Fixed deposits (FD) are one of the most-favored investment instruments in India. FD can be defined as a financial investment where money is invested for a fixed tenure at a pre-agreed interest rate.
There are many varieties of FD schemes available in the market, and an investor can opt one depending on its need and suitability.
Following are some important FD schemes:
- Regular FD Schemes: In this FD scheme, the tenure is fixed for a period ranging 1 week to 10 years. The interest rate of each period is pre determined, and an investor can choose FD for a suitable period.
- Tax Saving FD: This scheme attracts such investors who want to invest for saving income tax. There is a compulsory lock-in of five years under this scheme, and fund cannot be withdrawn before completion of this period.
- Special FD Scheme: Special tenure FD schemes are available in the market where the fund can be invested for a special period like 333,399 or 555 days, and rate of interest is higher for such schemes.
- RD: Recurring deposit (RD) scheme is another popular investment option available to the investors. Under this scheme, investors can regularly deposit a fixed amount every month for a FD of fixed tenure and at a pre decided interest rate. The corpus keeps on growing every month up to the maturity period.
- Floating FD: Under this scheme, an investor can opt for a market-based interest rate. The rate of interest is renewed automatically with the change in the base rate.

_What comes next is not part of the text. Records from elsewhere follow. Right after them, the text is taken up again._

/-- The after-reset tables of the chapters, with the factory profile of a part that leaves the factory with its store erased
(R16, R41, R64, R91, R120, R134, R155, R164, R168) and its tables of R32, R44 and R65. The straps, the inputs and the clock's
origin are the model's choice (notes/assumptions/6.md) and are not stated. -/
def Obligations.ResetStateHoldsTheAfterResetValues : Prop :=
  let s := State.reset
  (s.inReset = none ∧ s.power.st = .run ∧ s.power.cause = .powerOn ∧ s.power.cfg = ⟨true, 15⟩) ∧
  (s.scanner.record = none ∧ s.scanner.number = 0 ∧ s.scanner.lastV = none ∧ s.scanner.lastI = none ∧
    s.scanner.vRun = 0 ∧ s.scanner.iRun = 0 ∧ s.scanner.senseFault = false ∧
    s.scanner.inFlight = some ⟨.run, Vector.replicate 24 true, s.now⟩ ∧
    s.scanner.timer = some (s.now + 100 * Config.unitsPerMs)) ∧
  (s.est.st = .start ∧ s.est.seedPending = true ∧ s.est.window = [] ∧ s.est.averaged = 0 ∧ s.est.compensated = 0 ∧
    s.est.q = 0 ∧ s.est.reserve = 0 ∧ s.est.unconfirmed = true ∧ s.est.restTimer = 0 ∧ s.est.fullTimer = 0 ∧
    s.est.fullLatched = false ∧ s.est.curveValid = true ∧ s.est.battery = ⟨100, 150, 50, 60, 14200, 200, 10⟩) ∧
  ((∀ k : Fin 5, s.tiers.recs[k].st = .clear ∧ s.tiers.recs[k].streak = 0 ∧ s.tiers.recs[k].conf = none) ∧
    s.tiers.depth = 0) ∧
  (s.tiers.recs[0].cfg = ⟨.reserve, 300, 350, 50, 250, true⟩ ∧
    s.tiers.recs[1].cfg = ⟨.reserve, 200, 250, 50, 250, true⟩ ∧
    s.tiers.recs[2].cfg = ⟨.voltage, 12000, 12400, 100, 250, false⟩ ∧
    s.tiers.recs[3].cfg = ⟨.voltage, 11800, 12300, 50, 250, false⟩ ∧
    s.tiers.recs[4].cfg = ⟨.voltage, 11500, 12500, 30, 250, false⟩) ∧
  (s.est.curve.toList.map fun p => (p.mv, p.reserve)) =
    [(11800, 0), (12400, 50), (12800, 100), (12900, 150), (12950, 200), (13000, 300), (13030, 400), (13060, 500),
      (13100, 600), (13130, 650), (13160, 700), (13200, 750), (13250, 800), (13300, 900), (13400, 950), (13600, 1000)] ∧
  (∀ i : Ch, s.chans[i].cfg =
    { fitted := true, cls := .sheddable
      shedTier := if i.val < 6 then 4 else if i.val < 12 then 3 else if i.val < 18 then 2 else 1
      limit := 1000, tripCount := 3, blanking := 5, retryCount := 2, retryDelay := 5, minOn := 0, minOff := 0
      openLevel := 0, startDemand := false }) ∧
  (∀ i : Ch, s.chans[i].out = false ∧ s.chans[i].demand = false ∧ s.chans[i].prot = .normal ∧
    s.chans[i].retries = 0 ∧ s.chans[i].retryEnd = none ∧ s.chans[i].blankEnd = none ∧ s.chans[i].goodRun = none ∧
    s.chans[i].runLock = none ∧ s.chans[i].restLock = none ∧ s.chans[i].overCount = 0 ∧ s.chans[i].openRun = 0 ∧
    s.chans[i].openFlag = false ∧ s.chans[i].usage = 0 ∧ s.chans[i].lastOff = ⟨.none, 0⟩ ∧
    s.chans[i].mark = none ∧ s.chans[i].force = .none) ∧
  (s.seq.order = channels ∧ s.seq.st = .settle ∧ s.seq.lastStep = none ∧ s.seq.settleStart = none ∧
    s.seq.cfg = ⟨20, 100, 30⟩ ∧ s.holds = []) ∧
  (s.link.rx = .wait ∧ s.link.buffer = [] ∧ s.link.gapEnd = none ∧ s.link.reply = none ∧ s.link.sending = none ∧
    s.link.counts = ⟨0, 0, 0, 0, 0, 0, 0, 0, 0⟩ ∧ s.link.quietStart = s.now) ∧
  (s.notices.latch = 0b100000001 ∧ s.notices.ackMark = 0 ∧ s.notices.mask = 0 ∧ s.notices.alertn = true) ∧
  (∀ k : Fin 8, s.tally[k].value = 0 ∧ s.tally[k].sel = ⟨.none, 0, false, true⟩) ∧
  (s.store.image = none ∧ s.store.eraseCount = 0 ∧ s.store.saving = none ∧ s.store.outcome = .none ∧
    s.store.source = .factory)

/-- The state after reset meets every law that the statements below keep. -/
def Obligations.ResetStateMeetsEveryLaw : Prop :=
  let s := State.reset
  s.OrderLaw ∧ s.TierLaw ∧ s.EstimateLaw ∧ s.MarkLaw ∧ s.HoldLaw ∧ s.ForceLaw ∧ s.OutputLaw ∧ s.AlertLaw ∧
    s.LevelLaw ∧ s.CeilingLaw ∧ s.ProtectionLaw ∧ s.MarkedLaw ∧ s.StoreLaw

/-! ### What every step keeps -/

/-- R93: the priority list holds each of the 24 channels exactly once. R173 and R174: the image is invalid while a save is in
progress, and no save is in progress during a reset. -/
def Obligations.EveryStepKeepsTheOrderAndTheStoreLaw : Prop :=
  ∀ s t : State, step s = .next t → (s.OrderLaw → t.OrderLaw) ∧ (s.StoreLaw → t.StoreLaw)

/-- R58: the depth is 5 while the cutoff is ACTIVE or RELEASING, and otherwise the highest tier number in ACTIVE or RELEASING, or
0; kept with the ranges and conditions of R43, R44, R48, R50 and R51. -/
def Obligations.EveryStepKeepsTheTierLaw : Prop :=
  ∀ s t : State, s.TierLaw → step s = .next t → t.TierLaw ∧
    let called : Fin 5 → Prop := fun k => t.tiers.recs[k].st = .active ∨ t.tiers.recs[k].st = .releasing
    (called 4 → t.tiers.depth = 5) ∧
    (¬called 4 → (∀ k : Fin 5, called k → k.val + 1 ≤ t.tiers.depth) ∧
      (t.tiers.depth = 0 ∨ ∃ k : Fin 5, called k ∧ t.tiers.depth = k.val + 1))

/-- R25: the full charge, the range of Q and the reserve that Q gives, which is 1,000 only at the full charge; kept with the
ranges of R22, R24 and R32. -/
def Obligations.EveryStepKeepsTheEstimateLaw : Prop :=
  ∀ s t : State, s.EstimateLaw → step s = .next t → t.EstimateLaw ∧
    let full := t.est.battery.capacity * 3600000
    18000000 ≤ full ∧ full ≤ 3600000000 ∧ t.est.q ≤ full ∧ t.est.reserve = t.est.q * 1000 / full ∧
      t.est.reserve ≤ 1000 ∧ (t.est.reserve = 1000 → t.est.q = full)

/-- R97 and R98: a marked channel is fitted, has demand ON and is not EXEMPT. -/
def Obligations.EveryStepKeepsTheMarkLaw : Prop :=
  ∀ s t : State, s.MarkLaw → step s = .next t → t.MarkLaw

/-- R121: at most four entries, one for a channel, in order of expiry and placing, each on a fitted, SHEDDABLE channel with
demand ON. -/
def Obligations.EveryStepKeepsTheHoldLaw : Prop :=
  ∀ s t : State, s.HoldLaw → step s = .next t → t.HoldLaw

/-- R128: a force exists only in RUN, with INSTALL asserted, and before the 5 s of link quiet have been handed over. A LINK_QUIET
that is sent late hands them over late, and a force then outlives the 5 s (notes/assumptions/5.md). -/
def Obligations.EveryStepKeepsTheForceLaw : Prop :=
  ∀ s t : State, s.ForceLaw → step s = .next t → t.ForceLaw

/-- R71 and R144: every output is on exactly when the output law says so, and low during a reset. -/
def Obligations.EveryStepKeepsTheOutputLaw : Prop :=
  ∀ s t : State, s.OutputLaw → step s = .next t → t.OutputLaw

Other important points before Opting FD
- Interest Calculation: It varies in the market, and monthly, quarterly, half-yearly and yearly interest calculation are available under different conditions.
- Interest Payout: An investor has the option to reinvest interest and increase the FD corpus or to receive the regular payout every month.
- Penalty: Some institutions penalize for breaking the FD before maturity by lowering the interest rates. Investor can search for such banks/institution that has the lowest penalty for pre maturity liquidation of FD.
Tax Deduction on FD Interest
The interest earned under the FD is taxable under the head “Income from other Sources." The amount invested under 80C of the income tax act, is exempt but the interest earned under such investment are taxable. If the interest earned under FD exceeds Rs 10000 in a financial year, then it would be eligible for tax deduction at source (TDS) at 10% plus 3% education cess i.e total 10.3% of the interest earned. For example, if an investor has earned Rs 20000 as an interest in one year, then the bank would deduct Rs 2000 and pay only Rs 18000 as the amount exceeds the limitation of Rs 10000.
The TDS limits for companies deposit schemes are Rs 5000 only. It means if the interest earned from a company deposit exceeds Rs 5000, then the investors are liable for a TDS on interest.
How to Save TDS on FD?
An investor can save TDS by many ways. Following are some vital points to save TDS on FD:
- By Submitting Form 15G/15H: If the investor submits Form 15G stating that he has no taxable income, then the bank would not deduct any TDS from the interest earned. For senior citizens, the requisite form is 15H to avoid TDS.
- Distributing FD investment: Another way to avoid the TDS is by splitting the FD to separate banks in such a way that interest earned from any of the FD does not exceed the Rs 10000 limits.
- Timing the FD: The TDS can also be saved by timing the FD in such a way that interest for any of the financial years does not exceed Rs 10000. For example, a 12-month FD of Rs 1 Lac @ 10.5% could be started in September as the financial year closes on 31st March so the interest would split in two financial years, and hence TDS could be avoided.
- Splitting FD another way: A person can start FD under personal bank account and another FD under HUF account, and then both can be treated separate. So an investor with HUF identity can split FD under such two heads.
Fixed deposit is an all-time favorite financial investment instrument. It provides a handsome return as well as liquidity at the time of need to an investor. Looking at the volatility, high associated risk and less assured return by other financial instruments, the attractiveness of FD is set to grow in the future.